# AIM OF THE EXERCISE
Beginning with the line below that contains "MILLRACE_PENDING_PRESENT of a" and ending with the line that contains "(s.mill.pending = true", copy every line exactly. Copy nothing else.

# Items from a dataset
<<<<
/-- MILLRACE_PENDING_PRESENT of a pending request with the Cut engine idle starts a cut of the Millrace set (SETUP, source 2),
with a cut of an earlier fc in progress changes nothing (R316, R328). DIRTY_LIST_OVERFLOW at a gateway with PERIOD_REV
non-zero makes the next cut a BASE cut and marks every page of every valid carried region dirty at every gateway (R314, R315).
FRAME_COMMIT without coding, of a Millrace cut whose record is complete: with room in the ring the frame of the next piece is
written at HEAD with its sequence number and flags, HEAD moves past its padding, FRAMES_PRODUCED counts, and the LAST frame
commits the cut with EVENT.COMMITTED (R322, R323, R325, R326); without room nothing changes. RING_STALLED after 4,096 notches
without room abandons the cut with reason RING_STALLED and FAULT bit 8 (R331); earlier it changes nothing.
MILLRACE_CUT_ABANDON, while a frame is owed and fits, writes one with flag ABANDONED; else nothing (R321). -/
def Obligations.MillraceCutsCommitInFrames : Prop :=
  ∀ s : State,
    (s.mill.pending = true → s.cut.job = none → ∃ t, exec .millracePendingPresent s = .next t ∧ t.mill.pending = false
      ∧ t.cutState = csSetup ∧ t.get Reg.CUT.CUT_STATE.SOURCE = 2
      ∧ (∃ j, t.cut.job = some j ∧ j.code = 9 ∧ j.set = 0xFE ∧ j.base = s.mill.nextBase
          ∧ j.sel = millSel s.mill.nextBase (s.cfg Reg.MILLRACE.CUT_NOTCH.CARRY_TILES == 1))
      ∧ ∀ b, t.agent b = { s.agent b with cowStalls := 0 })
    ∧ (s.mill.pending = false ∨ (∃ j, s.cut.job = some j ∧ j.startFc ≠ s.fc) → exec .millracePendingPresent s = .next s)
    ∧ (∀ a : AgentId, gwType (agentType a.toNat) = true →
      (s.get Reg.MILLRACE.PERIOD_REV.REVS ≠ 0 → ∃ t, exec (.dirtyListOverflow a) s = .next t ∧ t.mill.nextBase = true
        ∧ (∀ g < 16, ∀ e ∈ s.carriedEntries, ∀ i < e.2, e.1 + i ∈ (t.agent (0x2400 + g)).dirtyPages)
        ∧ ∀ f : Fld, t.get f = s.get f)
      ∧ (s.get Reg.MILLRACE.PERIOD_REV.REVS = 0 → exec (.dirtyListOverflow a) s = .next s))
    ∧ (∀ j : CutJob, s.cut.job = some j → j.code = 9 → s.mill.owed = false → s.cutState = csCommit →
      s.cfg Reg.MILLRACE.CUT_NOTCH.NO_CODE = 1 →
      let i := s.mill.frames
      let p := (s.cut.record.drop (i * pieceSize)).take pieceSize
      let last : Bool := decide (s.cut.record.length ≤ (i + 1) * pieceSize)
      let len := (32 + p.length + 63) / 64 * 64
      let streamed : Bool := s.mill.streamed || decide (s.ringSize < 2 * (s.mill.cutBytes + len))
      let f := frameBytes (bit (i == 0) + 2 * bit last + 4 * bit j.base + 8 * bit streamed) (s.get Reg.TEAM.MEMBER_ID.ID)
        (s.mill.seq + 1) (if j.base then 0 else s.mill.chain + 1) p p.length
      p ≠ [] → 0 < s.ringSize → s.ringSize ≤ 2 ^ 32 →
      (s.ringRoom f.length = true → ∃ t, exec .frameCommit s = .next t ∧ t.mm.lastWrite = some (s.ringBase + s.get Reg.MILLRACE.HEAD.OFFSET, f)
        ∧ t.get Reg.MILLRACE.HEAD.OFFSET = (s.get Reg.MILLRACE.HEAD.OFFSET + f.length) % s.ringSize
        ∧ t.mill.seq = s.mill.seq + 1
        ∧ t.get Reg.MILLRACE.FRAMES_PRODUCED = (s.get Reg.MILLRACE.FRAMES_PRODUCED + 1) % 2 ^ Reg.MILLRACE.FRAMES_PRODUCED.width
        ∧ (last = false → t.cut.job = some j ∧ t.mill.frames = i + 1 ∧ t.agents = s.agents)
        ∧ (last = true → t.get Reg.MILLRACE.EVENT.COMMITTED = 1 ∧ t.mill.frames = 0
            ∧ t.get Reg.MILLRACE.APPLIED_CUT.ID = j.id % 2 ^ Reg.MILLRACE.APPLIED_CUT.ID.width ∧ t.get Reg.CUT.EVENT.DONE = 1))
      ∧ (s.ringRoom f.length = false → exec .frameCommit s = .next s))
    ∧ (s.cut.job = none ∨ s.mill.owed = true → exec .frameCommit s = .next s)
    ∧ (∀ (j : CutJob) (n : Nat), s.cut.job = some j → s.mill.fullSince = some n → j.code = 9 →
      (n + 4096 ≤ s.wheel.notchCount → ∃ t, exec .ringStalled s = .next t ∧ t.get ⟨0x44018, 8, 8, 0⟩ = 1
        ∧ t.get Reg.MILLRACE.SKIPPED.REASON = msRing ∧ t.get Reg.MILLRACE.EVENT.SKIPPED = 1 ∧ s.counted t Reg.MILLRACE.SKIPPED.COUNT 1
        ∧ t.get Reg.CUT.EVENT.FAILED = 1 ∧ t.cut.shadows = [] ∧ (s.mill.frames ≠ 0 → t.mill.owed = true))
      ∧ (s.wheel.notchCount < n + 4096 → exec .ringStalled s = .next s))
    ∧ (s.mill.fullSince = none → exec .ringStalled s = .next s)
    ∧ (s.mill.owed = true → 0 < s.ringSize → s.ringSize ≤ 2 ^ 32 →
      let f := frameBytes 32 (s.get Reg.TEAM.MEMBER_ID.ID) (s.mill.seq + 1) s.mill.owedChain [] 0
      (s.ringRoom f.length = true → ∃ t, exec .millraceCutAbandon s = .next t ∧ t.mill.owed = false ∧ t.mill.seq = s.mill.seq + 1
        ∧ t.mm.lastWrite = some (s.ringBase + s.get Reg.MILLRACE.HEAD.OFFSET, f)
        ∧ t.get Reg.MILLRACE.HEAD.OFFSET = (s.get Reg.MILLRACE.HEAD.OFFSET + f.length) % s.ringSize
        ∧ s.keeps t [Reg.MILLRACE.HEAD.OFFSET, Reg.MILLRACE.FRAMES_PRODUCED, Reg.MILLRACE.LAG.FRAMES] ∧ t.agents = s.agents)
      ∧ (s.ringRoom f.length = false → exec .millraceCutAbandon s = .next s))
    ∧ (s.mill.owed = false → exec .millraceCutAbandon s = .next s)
>>>>
<<<<
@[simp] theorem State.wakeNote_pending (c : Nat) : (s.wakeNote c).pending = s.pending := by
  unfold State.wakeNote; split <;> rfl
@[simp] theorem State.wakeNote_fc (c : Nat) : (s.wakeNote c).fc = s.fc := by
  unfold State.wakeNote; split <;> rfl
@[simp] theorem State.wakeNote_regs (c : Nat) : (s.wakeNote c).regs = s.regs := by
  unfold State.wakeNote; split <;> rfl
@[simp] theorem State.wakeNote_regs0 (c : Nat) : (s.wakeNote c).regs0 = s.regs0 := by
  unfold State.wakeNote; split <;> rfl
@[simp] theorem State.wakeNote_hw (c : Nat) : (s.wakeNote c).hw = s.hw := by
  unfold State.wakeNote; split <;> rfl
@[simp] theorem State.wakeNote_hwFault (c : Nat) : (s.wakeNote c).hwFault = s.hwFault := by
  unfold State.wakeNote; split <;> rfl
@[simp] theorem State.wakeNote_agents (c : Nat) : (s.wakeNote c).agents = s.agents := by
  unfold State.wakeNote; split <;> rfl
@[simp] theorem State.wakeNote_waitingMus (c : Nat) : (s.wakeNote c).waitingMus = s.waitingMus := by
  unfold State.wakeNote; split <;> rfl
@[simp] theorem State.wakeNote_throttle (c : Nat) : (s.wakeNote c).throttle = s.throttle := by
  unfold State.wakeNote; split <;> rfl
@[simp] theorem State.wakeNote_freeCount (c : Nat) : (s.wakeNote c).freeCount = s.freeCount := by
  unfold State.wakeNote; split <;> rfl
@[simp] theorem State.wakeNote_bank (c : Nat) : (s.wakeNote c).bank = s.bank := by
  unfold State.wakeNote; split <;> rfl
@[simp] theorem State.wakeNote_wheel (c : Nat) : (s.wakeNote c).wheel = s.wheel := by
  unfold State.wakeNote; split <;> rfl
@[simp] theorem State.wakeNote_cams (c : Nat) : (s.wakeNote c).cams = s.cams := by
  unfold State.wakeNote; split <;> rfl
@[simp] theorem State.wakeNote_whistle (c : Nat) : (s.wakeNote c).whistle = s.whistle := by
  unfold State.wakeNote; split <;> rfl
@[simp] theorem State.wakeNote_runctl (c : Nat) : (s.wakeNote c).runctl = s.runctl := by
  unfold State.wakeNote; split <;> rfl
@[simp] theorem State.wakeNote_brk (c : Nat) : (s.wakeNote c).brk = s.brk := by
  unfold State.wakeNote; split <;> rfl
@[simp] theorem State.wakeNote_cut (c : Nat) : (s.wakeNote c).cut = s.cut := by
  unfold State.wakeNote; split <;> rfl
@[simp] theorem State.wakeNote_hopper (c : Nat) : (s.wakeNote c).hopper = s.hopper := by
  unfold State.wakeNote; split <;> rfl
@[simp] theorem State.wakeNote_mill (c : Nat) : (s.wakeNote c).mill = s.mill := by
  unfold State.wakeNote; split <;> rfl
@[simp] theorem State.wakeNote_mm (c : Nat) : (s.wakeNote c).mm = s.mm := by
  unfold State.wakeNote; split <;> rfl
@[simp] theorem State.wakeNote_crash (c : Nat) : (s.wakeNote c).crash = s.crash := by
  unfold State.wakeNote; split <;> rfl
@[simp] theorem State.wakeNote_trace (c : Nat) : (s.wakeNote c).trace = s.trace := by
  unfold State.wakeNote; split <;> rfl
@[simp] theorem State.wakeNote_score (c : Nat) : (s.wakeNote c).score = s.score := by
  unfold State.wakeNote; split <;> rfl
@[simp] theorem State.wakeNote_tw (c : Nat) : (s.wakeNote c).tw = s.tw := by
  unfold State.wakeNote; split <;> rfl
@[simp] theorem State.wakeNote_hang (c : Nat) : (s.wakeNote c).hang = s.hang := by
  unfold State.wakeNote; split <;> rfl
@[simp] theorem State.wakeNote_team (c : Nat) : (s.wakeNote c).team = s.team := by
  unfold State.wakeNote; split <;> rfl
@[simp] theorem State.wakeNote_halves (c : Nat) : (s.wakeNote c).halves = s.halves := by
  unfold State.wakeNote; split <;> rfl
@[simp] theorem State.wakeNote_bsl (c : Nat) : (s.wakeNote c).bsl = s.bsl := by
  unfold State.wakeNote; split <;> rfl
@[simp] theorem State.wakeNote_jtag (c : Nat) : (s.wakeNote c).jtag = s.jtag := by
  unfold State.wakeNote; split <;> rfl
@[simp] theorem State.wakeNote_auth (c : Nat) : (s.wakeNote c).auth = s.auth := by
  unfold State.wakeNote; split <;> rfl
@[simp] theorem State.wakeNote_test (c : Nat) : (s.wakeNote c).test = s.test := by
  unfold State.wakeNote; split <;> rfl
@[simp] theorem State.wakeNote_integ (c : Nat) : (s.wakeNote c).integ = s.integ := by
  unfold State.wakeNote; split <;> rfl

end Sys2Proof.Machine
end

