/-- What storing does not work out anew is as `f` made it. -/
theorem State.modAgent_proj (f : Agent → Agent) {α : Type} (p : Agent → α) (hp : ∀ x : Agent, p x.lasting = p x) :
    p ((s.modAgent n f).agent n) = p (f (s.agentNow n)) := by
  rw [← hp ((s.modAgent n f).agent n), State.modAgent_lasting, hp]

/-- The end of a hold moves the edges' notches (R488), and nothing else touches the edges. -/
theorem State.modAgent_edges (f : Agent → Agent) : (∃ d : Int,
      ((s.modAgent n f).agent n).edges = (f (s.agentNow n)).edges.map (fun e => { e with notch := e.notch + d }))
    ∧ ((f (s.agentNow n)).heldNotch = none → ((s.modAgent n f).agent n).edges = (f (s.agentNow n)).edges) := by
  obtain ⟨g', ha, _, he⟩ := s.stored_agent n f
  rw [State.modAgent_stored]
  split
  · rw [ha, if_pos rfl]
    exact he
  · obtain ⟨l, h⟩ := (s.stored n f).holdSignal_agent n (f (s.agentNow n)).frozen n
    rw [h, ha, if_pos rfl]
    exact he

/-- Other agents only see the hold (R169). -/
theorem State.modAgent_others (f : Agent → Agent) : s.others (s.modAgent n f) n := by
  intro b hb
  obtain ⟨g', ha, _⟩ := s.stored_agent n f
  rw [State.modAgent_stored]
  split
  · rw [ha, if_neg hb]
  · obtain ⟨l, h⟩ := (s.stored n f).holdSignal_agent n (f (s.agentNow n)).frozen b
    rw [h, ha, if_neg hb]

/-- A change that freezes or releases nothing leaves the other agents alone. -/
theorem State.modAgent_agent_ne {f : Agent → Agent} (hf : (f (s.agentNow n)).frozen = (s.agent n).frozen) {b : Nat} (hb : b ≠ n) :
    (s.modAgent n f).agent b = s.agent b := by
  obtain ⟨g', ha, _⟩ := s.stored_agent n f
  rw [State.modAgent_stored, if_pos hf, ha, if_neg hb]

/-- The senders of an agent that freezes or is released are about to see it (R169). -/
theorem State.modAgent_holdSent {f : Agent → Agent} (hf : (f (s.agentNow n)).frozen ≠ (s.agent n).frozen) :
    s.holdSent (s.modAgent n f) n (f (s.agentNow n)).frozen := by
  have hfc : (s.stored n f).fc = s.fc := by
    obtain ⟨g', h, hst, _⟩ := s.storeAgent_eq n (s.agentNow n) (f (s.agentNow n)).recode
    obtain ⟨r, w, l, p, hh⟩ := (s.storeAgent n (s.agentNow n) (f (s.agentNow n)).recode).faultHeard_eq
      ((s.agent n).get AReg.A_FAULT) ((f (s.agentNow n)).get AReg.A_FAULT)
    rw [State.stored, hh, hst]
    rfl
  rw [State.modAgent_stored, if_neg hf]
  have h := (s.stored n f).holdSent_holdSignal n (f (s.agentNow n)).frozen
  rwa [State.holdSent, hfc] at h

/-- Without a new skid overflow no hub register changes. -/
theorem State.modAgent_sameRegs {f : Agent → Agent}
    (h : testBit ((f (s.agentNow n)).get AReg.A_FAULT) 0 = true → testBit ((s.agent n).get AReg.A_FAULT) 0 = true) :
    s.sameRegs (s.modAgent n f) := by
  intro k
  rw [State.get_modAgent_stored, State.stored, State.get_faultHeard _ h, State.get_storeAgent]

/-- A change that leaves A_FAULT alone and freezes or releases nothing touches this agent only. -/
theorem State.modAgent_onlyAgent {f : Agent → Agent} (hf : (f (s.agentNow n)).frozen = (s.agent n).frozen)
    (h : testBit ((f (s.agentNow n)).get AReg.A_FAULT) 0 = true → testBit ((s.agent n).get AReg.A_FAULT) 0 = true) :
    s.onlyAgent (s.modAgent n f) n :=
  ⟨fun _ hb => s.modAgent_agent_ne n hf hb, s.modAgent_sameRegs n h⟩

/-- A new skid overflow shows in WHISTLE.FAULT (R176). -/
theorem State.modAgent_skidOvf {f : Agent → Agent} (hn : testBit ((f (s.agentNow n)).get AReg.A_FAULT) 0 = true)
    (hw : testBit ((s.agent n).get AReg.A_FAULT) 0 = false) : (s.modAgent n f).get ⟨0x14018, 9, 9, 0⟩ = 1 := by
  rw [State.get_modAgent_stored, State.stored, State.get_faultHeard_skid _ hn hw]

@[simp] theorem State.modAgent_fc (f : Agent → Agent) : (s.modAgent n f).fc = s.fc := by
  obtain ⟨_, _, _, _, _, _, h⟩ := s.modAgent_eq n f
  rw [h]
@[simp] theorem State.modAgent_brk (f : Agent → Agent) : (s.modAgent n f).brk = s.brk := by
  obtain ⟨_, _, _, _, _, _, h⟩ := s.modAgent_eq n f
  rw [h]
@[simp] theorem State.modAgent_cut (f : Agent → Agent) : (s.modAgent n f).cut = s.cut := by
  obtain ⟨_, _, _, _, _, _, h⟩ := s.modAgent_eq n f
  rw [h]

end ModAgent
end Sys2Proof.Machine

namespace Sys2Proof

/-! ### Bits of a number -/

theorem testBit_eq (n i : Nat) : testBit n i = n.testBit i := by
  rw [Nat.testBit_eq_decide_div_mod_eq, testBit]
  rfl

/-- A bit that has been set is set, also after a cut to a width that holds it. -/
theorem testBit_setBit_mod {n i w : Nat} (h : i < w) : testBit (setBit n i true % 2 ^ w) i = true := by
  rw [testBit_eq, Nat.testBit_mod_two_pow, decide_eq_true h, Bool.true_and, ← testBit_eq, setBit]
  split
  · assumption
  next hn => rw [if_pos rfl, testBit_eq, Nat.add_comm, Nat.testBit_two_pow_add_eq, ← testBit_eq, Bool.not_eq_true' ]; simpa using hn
>>>>
# TASK ANSWER
/-- MILLRACE_PENDING_PRESENT of a pending request with the Cut engine idle starts a cut of the Millrace set (SETUP, source 2),
with a cut of an earlier fc in progress changes nothing (R316, R328). DIRTY_LIST_OVERFLOW at a gateway with PERIOD_REV
non-zero makes the next cut a BASE cut and marks every page of every valid carried region dirty at every gateway (R314, R315).
FRAME_COMMIT without coding, of a Millrace cut whose record is complete: with room in the ring the frame of the next piece is
written at HEAD with its sequence number and flags, HEAD moves past its padding, FRAMES_PRODUCED counts, and the LAST frame
commits the cut with EVENT.COMMITTED (R322, R323, R325, R326); without room nothing changes. RING_STALLED after 4,096 notches
without room abandons the cut with reason RING_STALLED and FAULT bit 8 (R331); earlier it changes nothing.
MILLRACE_CUT_ABANDON, while a frame is owed and fits, writes one with flag ABANDONED; else nothing (R321). -/
def Obligations.MillraceCutsCommitInFrames : Prop :=
  ∀ s : State,
    (s.mill.pending = true → s.cut.job = none → ∃ t, exec .millracePendingPresent s = .next t ∧ t.mill.pending = false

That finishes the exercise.